Shea went back to the blockhouse while the crew was sealed into 012, and the countdown began. He called Ben Cate and told him he was going back to Houston with him after all—there was no point in hanging around if he wasn’t going to be in the spacecraft. They caught the 2:30 National Airlines flight from Melbourne and arrived a little after five in the afternoon, Houston time. Cate headed for home after arranging for the Sheas to come to dinner on Saturday. Shea went to his office at M.S.C., arriving there at about 5:30. With the one-hour time difference, that made it 6:30 P.M. back at the Cape.
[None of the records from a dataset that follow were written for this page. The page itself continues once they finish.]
theorem keeps_wramWrite (addr v : Word) : Keeps R (wramWrite addr v) :=
  h.bind (keeps_writeNamed h _ _) fun _ => keeps_writeNamed h _ _

theorem keeps_wramRead (addr : Word) : Keeps R (wramRead addr) :=
  h.bind (keeps_writeNamed h _ _) fun _ => keeps_readNamed h _

theorem keeps_setModeBits (f : Word → Word) : Keeps R (setModeBits f) :=
  h.bind (keeps_readNamed h _) fun _ => keeps_writeNamed h _ _

theorem keeps_softReset : Keeps R softReset := h.bind h.get fun _ => keeps_setModeBits h _

theorem keeps_stripHeader (n : Nat) : Keeps R (stripHeader n) := by
  induction n with
  | zero => exact h.pure _
  | succ n ih => exact h.bind (keeps_readNamed h _) fun _ => ih

theorem keeps_skipHeader (keep : Bool) : Keeps R (skipHeader keep) := Keeps.ite (h.pure _) (keeps_stripHeader h _)

theorem keeps_available : Keeps R available :=
  h.bind h.get fun _ => Keeps.ite (h.bind (keeps_readNamed h _) fun _ => h.pure _) (h.pure _)

/-! ### The streaming engine -/

theorem keeps_writeAudio (hb : ∀ data len, Keeps R (sendBuffer data len)) (data : List Byte) (len : Nat) :
    Keeps R (writeAudio data len) := h.bind h.get fun _ => Keeps.ite (hb _ _) (hb _ _)

theorem keeps_sendMidiMessage (hb : ∀ data len, Keeps R (sendBuffer data len)) (n b0 b1 b2 : Byte) :
    Keeps R (sendMidiMessage n b0 b1 b2) :=
  Keeps.ite (h.pure _) (h.bind h.get fun _ => Keeps.ite
    (h.bind (hb _ _) fun _ => h.pure _) (h.bind (keeps_logEvent h _) fun _ => h.pure _))

/-! ### The patch loader -/

section
variable (hp : ∀ (s : State) i l a c v, R s { s with pIdx := i, pLen := l, pAddr := a, pCnt := c, pVal := v })
include hp

omit hp in
theorem keeps_patchWord (words : List Word) (i : Nat) : Keeps R (patchWord words i) := by
  intro s
  by_cases hi : i < s.pLen
  · rw [endState_ok (by simp only [patchWord, hi, if_true]; rfl)]; exact h.refl s
  · have : patchWord words i s = raise (.patchMalformed i .outOfBounds) s := by simp [patchWord, hi]
    rw [endState, this]; exact keeps_raise h (α := Word) _ s

theorem keeps_takeAddress (a : Word) : Keeps R (takeAddress a) :=
  h.bind (keeps_modify fun s => hp s s.pIdx s.pLen a s.pCnt s.pVal) fun _ => h.bind h.get fun _ =>
    Keeps.ite (h.pure _) (keeps_raise h _)

omit h in
theorem keeps_takeCount (c : Word) : Keeps R (takeCount c) :=
  keeps_modify fun s => hp s (s.pIdx + 2) s.pLen s.pAddr c s.pVal

omit h in
theorem keeps_takeValue (v : Word) : Keeps R (takeValue v) :=
  keeps_modify fun s => hp s (s.pIdx + 1) s.pLen s.pAddr s.pCnt v

omit hp in
theorem keeps_writeValue : Keeps R writeValue := h.bind h.get fun _ => keeps_writeRegister h _ _

omit hp in
theorem keeps_repeatWrite (n : Nat) : Keeps R (repeatWrite n) := by
  induction n with
  | zero => exact h.pure _
  | succ n ih => exact h.bind (keeps_writeValue h) fun _ => ih

theorem keeps_loadRle (words : List Word) (n : Nat) : Keeps R (loadRle words n) :=
  h.bind h.get fun _ => h.bind (keeps_patchWord h _ _) fun _ => h.bind (keeps_takeValue hp _) fun _ =>
    keeps_repeatWrite h n

theorem keeps_loadCopy (words : List Word) (n : Nat) : Keeps R (loadCopy words n) := by
  induction n with
  | zero => exact h.pure _
  | succ n ih =>
    exact h.bind h.get fun _ => h.bind (keeps_patchWord h _ _) fun _ => h.bind (keeps_takeValue hp _) fun _ =>
      h.bind (keeps_writeValue h) fun _ => ih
Chapter 14. “Did he say ‘fire’?”

Among the people of Apollo, it is known simply as the Fire, needing no other label. Twenty years later, after a visitor had questioned him about it, the Fire would still keep Don Arabian from getting to sleep until three in the morning, turning the data over in his mind, trying to make all the pieces fit. Marty Cioffoletti’s voice would still tighten when he remembered having to listen to the tape of the crew’s voices again and again. Some of the men who had been on the consoles would still be unable to talk about it, stopping in mid-sentence. The history of Apollo is divided into two eras, Before the Fire and After the Fire.

1

Scott Simpkinson was the engineer in charge of disassembling the burnt-out spacecraft. He also edited the official NASA account of what happened, Report of the Apollo 204 Review Board. Sitting in the card room at the Baywood Country Club where Simpkinson spent his days after he retired, he settled back to discuss the fire once again, after twenty years. The question was put to him: Did they ever find out exactly what caused it?

“There was no positive proof,” Simpkinson replied. “It was the ‘most probable cause,’ I believe we stated in the report. Of course, I have my own opinion, which was shared by many of the people on the board.”